What is needed
Transcribe every record exactly.

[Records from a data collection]
-- ==== Sys2Proof/Tests/Slice0.lean ====
section
/-!
SUPPORT. The model's own tests: what the well-formedness checks refuse, one step on small states with results worked out
by hand from the rules, and for each statement that has hypotheses a state and operands that meet them together.
-/

namespace Sys2Proof.Tests

open Machine

set_option Elab.async false

/-! ### Small states -/

/-- A module that has come out of reset with its firmware and host link up, debug open, and section 0 of device DRAM over all
256 channels. -/
def live : State :=
  wr pgMgmt R.MGMT_STATUS_FW_RUNNING 1 (wr pgHlink R.HLINK_STATUS_STATE 3 (wr pgFuse R.FUSE_CFG_DEBUG_LEVEL 3 (wr (pgMemc 0) R.MEMC_SECT_MODE 1
    { State.reset with stopAll := false, pins := ⟨true, false, false, true⟩, rst := { State.reset.rst with asserted := [], pend := 0, held := false } })))

/-- A segment of 8 indices. -/
def seg8 : Seg := ⟨0, 0, 0, 8, false, 0⟩

/-- A core that runs a segment, with 5 in X1, 7 in X2 and all ones in X3. -/
def busy : Core := { Core.zero with cur := some 0, res := [(0, seg8)], seq := ⟨[(1, 5#64), (2, 7#64), (3, BitVec.ofNat 64 (2 ^ 64 - 1))], [], [], 0⟩ }

/-- The live module with core 0 as given. -/
def on (k : Core) : State := { live with cores := [(0, k)] }

/-- A register field set. -/
def withReg (p : Page) (f : RegField) (v : Nat) (s : State) : State := wr p f v s

/-- A core word of a class and operation with fields given as (lowest bit, value). -/
def word (cls op : Nat) (fs : List (Nat × Nat)) : DWord := BitVec.ofNat 64 (cls + op * 16 + (fs.map (fun f => f.2 * 2 ^ f.1)).sum)

/-- What holds of the next state that a command answers; false where it stops. -/
def after (o : Host.Outcome State Fault Refusal) (f : State → Bool) : Bool :=
  match o with
  | .next t => f t
  | _ => false

theorem after_next {o : Host.Outcome State Fault Refusal} {f : State → Bool} (h : after o f = true) : ∃ t, o = .next t := by
  cases o with
  | next t => exact ⟨t, rfl⟩
  | fault _ => cases h
  | refused _ => cases h

/-- An address found, from a Boolean check. -/
theorem found {o : Option Nat} {p : Nat → Bool} (h : o.any p = true) : ∃ q, o = some q ∧ p q = true := by
  cases o with
  | none => cases h
  | some q => exact ⟨q, rfl, h⟩

theorem mapGet_unlisted {β : Type} (d : β) (k : Nat) : ∀ m : List (Nat × β), (∀ e ∈ m, e.1 ≠ k) → mapGet d m k = d
  | [], _ => rfl
  | e :: m, h => by
    rw [mapGet, if_neg (h e (List.mem_cons_self ..))]
    exact mapGet_unlisted d k m (fun x hx => h x (List.mem_cons_of_mem _ hx))

/-- No injection is armed where no register of any page at ERR_INJ.ARM is listed. -/
theorem uninjected {s : State} (h : s.regs.all (fun e => e.1 % 2 ^ 20 != 0x2C * 64 + 8) = true) : Uninjected s := by
  intro p b
  have hk : ∀ e ∈ s.regs, e.1 ≠ fieldKey (headPage p) R.HEADER_ERR_INJ_ARM 0 := by
    intro e he hc
    have h1 := List.all_eq_true.mp h e he
    have h2 : fieldKey (headPage p) R.HEADER_ERR_INJ_ARM 0 % 2 ^ 20 = 0x2C * 64 + 8 := by
      simp only [fieldKey, wordKey, R.HEADER_ERR_INJ_ARM]; omega
    rw [hc, h2] at h1
    exact absurd h1 (by decide)
  have hr : rd s (headPage p) R.HEADER_ERR_INJ_ARM = 0 := mapGet_unlisted _ _ _ hk
  simp [injArmed, hr]

/-! ### What is not well formed -/

theorem test_wf_core_word : Instr.wf (.segend 0 (word 0 2 [])) = false ∧ Instr.wf (.segend 0 (word 0 1 [])) = true := by decide +kernel
theorem test_wf_nop_word : Instr.wf (.nop 0 (word 3 0 [])) = false ∧ Instr.wf (.nop 0 (word 3 14 [])) = true ∧
    Instr.wf (.nop 0 (word 5 1 [(37, 10)])) = false ∧ Instr.wf (.nop 0 (word 15 0 [])) = true := by decide +kernel
theorem test_wf_vector_word : Instr.wf (.sqrt 0 (word 5 0 [(37, 12)])) = false ∧ Instr.wf (.sqrt 0 (word 5 0 [(37, 13)])) = true := by
  decide +kernel
theorem test_wf_value : Instr.wf (.regWrite .host 0 4 (2 ^ 32)) = false ∧ Instr.wf (.regWrite .host 0 4 (2 ^ 32 - 1)) = true := by
  decide +kernel
theorem test_wf_address : Instr.wf (.rcRead .host (2 ^ 48) 4) = false ∧ Instr.wf (.rcRead .host (2 ^ 48 - 1) 4) = true := by
  decide +kernel

/-- A train of one body. -/
def train1 (type op vc : Nat) (b : FrameBody) : Train := ⟨type, op, vc, false, false, 0, 0, 1, 0, 0, 0, 0, 0, 0, [b], [], true⟩

theorem test_wf_body : Instr.wf (.write 0 (train1 0 0 0 ⟨2, [1#8], false⟩)) = false ∧
    Instr.wf (.write 0 (train1 0 0 0 ⟨1, [1#8], false⟩)) = true := by decide +kernel

/-! ### The core -/

/-- R77, R78: a command whose word does not spell its row stops. -/
theorem test_malformed : exec (.add 0 (word 3 1 [])) live = .fault .malformedCommand := rfl

theorem witness_issues : Issues 0 (on busy) ∧ Issues 0 (on { busy with seq := { busy.seq with pc := 4095 } }) := by
  unfold Issues; decide +kernel

/-- R77, R114: a reserved CLASS, a reserved FUNC, a NOP, an ADD and a BR with bits outside their fields. -/
theorem test_illegal_words :
    (let bad (o : Host.Outcome State Fault Refusal) (w : DWord) : Bool := after o (fun t =>
      (coreOf t 0).faulted && rd t (pgCore 0) R.CORE_FAULT_INSN == w.toNat && rd t (pgCore 0) R.CORE_FAULT_PC_VALID == 1 &&
        bitSet (rd t (pgCore 0) R.HEADER_ERR_STAT_ERR) 0)
    let s := on { busy with g := 3 }
    let n (w : DWord) : Bool := bad (exec (.nop 0 w) s) w
    n (word 10 0 []) && n (word 15 15 []) && n (word 0 7 []) && n (word 9 1 []) && n (word 5 0 [(37, 14)]) && n (word 5 1 [(37, 11)]) &&
      n (word 5 2 [(37, 4)]) && n (word 0 0 [(8, 1)]) && bad (exec (.add 0 (word 3 0 [(8, 1)])) s) (word 3 0 [(8, 1)]) &&
      bad (exec (.br 0 (word 0 3 [(24, 1)])) s) (word 0 3 [(24, 1)])) = true := by decide +kernel

/-- R80: SUB with a register and with the immediate −1; a result for X0 is discarded. -/
theorem test_sub :
    (after (exec (.sub 0 (word 3 1 [(12, 4), (17, 1), (22, 2)])) (on busy)) (fun t => xget (coreOf t 0) 4 == BitVec.ofInt 64 (-2) && (coreOf t 0).seq.pc == 1) &&
     after (exec (.sub 0 (word 3 1 [(12, 4), (17, 1), (27, 1), (28, 2 ^ 32 - 1)])) (on busy)) (fun t => xget (coreOf t 0) 4 == 6#64) &&
     after (exec (.sub 0 (word 3 1 [(12, 0), (17, 1), (22, 2)])) (on busy)) (fun t => (coreOf t 0).seq.x == busy.seq.x)) = true := by
  decide +kernel

/-- R80: SAR keeps the sign; the shift count is taken modulo 64. -/
theorem test_sar : after (exec (.sar 0 (word 3 7 [(12, 4), (17, 3), (27, 1), (28, 67)])) (on busy))
    (fun t => xget (coreOf t 0) 4 == xget busy 3) = true := by decide +kernel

Answer to the problem
-- ==== Sys2Proof/Tests/Slice0.lean ====
section
/-!
SUPPORT. The model's own tests: what the well-formedness checks refuse, one step on small states with results worked out
by hand from the rules, and for each statement that has hypotheses a state and operands that meet them together.
-/

namespace Sys2Proof.Tests

open Machine

set_option Elab.async false

/-! ### Small states -/

/-- A module that has come out of reset with its firmware and host link up, debug open, and section 0 of device DRAM over all
256 channels. -/
def live : State :=
  wr pgMgmt R.MGMT_STATUS_FW_RUNNING 1 (wr pgHlink R.HLINK_STATUS_STATE 3 (wr pgFuse R.FUSE_CFG_DEBUG_LEVEL 3 (wr (pgMemc 0) R.MEMC_SECT_MODE 1
    { State.reset with stopAll := false, pins := ⟨true, false, false, true⟩, rst := { State.reset.rst with asserted := [], pend := 0, held := false } })))

/-- A segment of 8 indices. -/
def seg8 : Seg := ⟨0, 0, 0, 8, false, 0⟩

/-- A core that runs a segment, with 5 in X1, 7 in X2 and all ones in X3. -/
def busy : Core := { Core.zero with cur := some 0, res := [(0, seg8)], seq := ⟨[(1, 5#64), (2, 7#64), (3, BitVec.ofNat 64 (2 ^ 64 - 1))], [], [], 0⟩ }

/-- The live module with core 0 as given. -/
def on (k : Core) : State := { live with cores := [(0, k)] }

/-- A register field set. -/
def withReg (p : Page) (f : RegField) (v : Nat) (s : State) : State := wr p f v s

/-- A core word of a class and operation with fields given as (lowest bit, value). -/
def word (cls op : Nat) (fs : List (Nat × Nat)) : DWord := BitVec.ofNat 64 (cls + op * 16 + (fs.map (fun f => f.2 * 2 ^ f.1)).sum)

/-- What holds of the next state that a command answers; false where it stops. -/
def after (o : Host.Outcome State Fault Refusal) (f : State → Bool) : Bool :=
  match o with
  | .next t => f t
  | _ => false

theorem after_next {o : Host.Outcome State Fault Refusal} {f : State → Bool} (h : after o f = true) : ∃ t, o = .next t := by
  cases o with
  | next t => exact ⟨t, rfl⟩
  | fault _ => cases h
  | refused _ => cases h

/-- An address found, from a Boolean check. -/
theorem found {o : Option Nat} {p : Nat → Bool} (h : o.any p = true) : ∃ q, o = some q ∧ p q = true := by
  cases o with
  | none => cases h
  | some q => exact ⟨q, rfl, h⟩

theorem mapGet_unlisted {β : Type} (d : β) (k : Nat) : ∀ m : List (Nat × β), (∀ e ∈ m, e.1 ≠ k) → mapGet d m k = d
  | [], _ => rfl
  | e :: m, h => by
    rw [mapGet, if_neg (h e (List.mem_cons_self ..))]
    exact mapGet_unlisted d k m (fun x hx => h x (List.mem_cons_of_mem _ hx))

/-- No injection is armed where no register of any page at ERR_INJ.ARM is listed. -/
theorem uninjected {s : State} (h : s.regs.all (fun e => e.1 % 2 ^ 20 != 0x2C * 64 + 8) = true) : Uninjected s := by
  intro p b
  have hk : ∀ e ∈ s.regs, e.1 ≠ fieldKey (headPage p) R.HEADER_ERR_INJ_ARM 0 := by
    intro e he hc
    have h1 := List.all_eq_true.mp h e he
    have h2 : fieldKey (headPage p) R.HEADER_ERR_INJ_ARM 0 % 2 ^ 20 = 0x2C * 64 + 8 := by
      simp only [fieldKey, wordKey, R.HEADER_ERR_INJ_ARM]; omega
    rw [hc, h2] at h1
    exact absurd h1 (by decide)
  have hr : rd s (headPage p) R.HEADER_ERR_INJ_ARM = 0 := mapGet_unlisted _ _ _ hk
  simp [injArmed, hr]

/-! ### What is not well formed -/

theorem test_wf_core_word : Instr.wf (.segend 0 (word 0 2 [])) = false ∧ Instr.wf (.segend 0 (word 0 1 [])) = true := by decide +kernel
theorem test_wf_nop_word : Instr.wf (.nop 0 (word 3 0 [])) = false ∧ Instr.wf (.nop 0 (word 3 14 [])) = true ∧
    Instr.wf (.nop 0 (word 5 1 [(37, 10)])) = false ∧ Instr.wf (.nop 0 (word 15 0 [])) = true := by decide +kernel
theorem test_wf_vector_word : Instr.wf (.sqrt 0 (word 5 0 [(37, 12)])) = false ∧ Instr.wf (.sqrt 0 (word 5 0 [(37, 13)])) = true := by
  decide +kernel
theorem test_wf_value : Instr.wf (.regWrite .host 0 4 (2 ^ 32)) = false ∧ Instr.wf (.regWrite .host 0 4 (2 ^ 32 - 1)) = true := by
  decide +kernel
theorem test_wf_address : Instr.wf (.rcRead .host (2 ^ 48) 4) = false ∧ Instr.wf (.rcRead .host (2 ^ 48 - 1) 4) = true := by
  decide +kernel

/-- A train of one body. -/
def train1 (type op vc : Nat) (b : FrameBody) : Train := ⟨type, op, vc, false, false, 0, 0, 1, 0, 0, 0, 0, 0, 0, [b], [], true⟩

theorem test_wf_body : Instr.wf (.write 0 (train1 0 0 0 ⟨2, [1#8], false⟩)) = false ∧
    Instr.wf (.write 0 (train1 0 0 0 ⟨1, [1#8], false⟩)) = true := by decide +kernel

/-! ### The core -/

/-- R77, R78: a command whose word does not spell its row stops. -/
theorem test_malformed : exec (.add 0 (word 3 1 [])) live = .fault .malformedCommand := rfl

theorem witness_issues : Issues 0 (on busy) ∧ Issues 0 (on { busy with seq := { busy.seq with pc := 4095 } }) := by
  unfold Issues; decide +kernel

/-- R77, R114: a reserved CLASS, a reserved FUNC, a NOP, an ADD and a BR with bits outside their fields. -/
theorem test_illegal_words :
    (let bad (o : Host.Outcome State Fault Refusal) (w : DWord) : Bool := after o (fun t =>
      (coreOf t 0).faulted && rd t (pgCore 0) R.CORE_FAULT_INSN == w.toNat && rd t (pgCore 0) R.CORE_FAULT_PC_VALID == 1 &&
        bitSet (rd t (pgCore 0) R.HEADER_ERR_STAT_ERR) 0)
    let s := on { busy with g := 3 }
    let n (w : DWord) : Bool := bad (exec (.nop 0 w) s) w
    n (word 10 0 []) && n (word 15 15 []) && n (word 0 7 []) && n (word 9 1 []) && n (word 5 0 [(37, 14)]) && n (word 5 1 [(37, 11)]) &&
      n (word 5 2 [(37, 4)]) && n (word 0 0 [(8, 1)]) && bad (exec (.add 0 (word 3 0 [(8, 1)])) s) (word 3 0 [(8, 1)]) &&
      bad (exec (.br 0 (word 0 3 [(24, 1)])) s) (word 0 3 [(24, 1)])) = true := by decide +kernel

/-- R80: SUB with a register and with the immediate −1; a result for X0 is discarded. -/
theorem test_sub :
    (after (exec (.sub 0 (word 3 1 [(12, 4), (17, 1), (22, 2)])) (on busy)) (fun t => xget (coreOf t 0) 4 == BitVec.ofInt 64 (-2) && (coreOf t 0).seq.pc == 1) &&
     after (exec (.sub 0 (word 3 1 [(12, 4), (17, 1), (27, 1), (28, 2 ^ 32 - 1)])) (on busy)) (fun t => xget (coreOf t 0) 4 == 6#64) &&
     after (exec (.sub 0 (word 3 1 [(12, 0), (17, 1), (22, 2)])) (on busy)) (fun t => (coreOf t 0).seq.x == busy.seq.x)) = true := by
  decide +kernel

/-- R80: SAR keeps the sign; the shift count is taken modulo 64. -/
theorem test_sar : after (exec (.sar 0 (word 3 7 [(12, 4), (17, 3), (27, 1), (28, 67)])) (on busy))
    (fun t => xget (coreOf t 0) 4 == xget busy 3) = true := by decide +kernel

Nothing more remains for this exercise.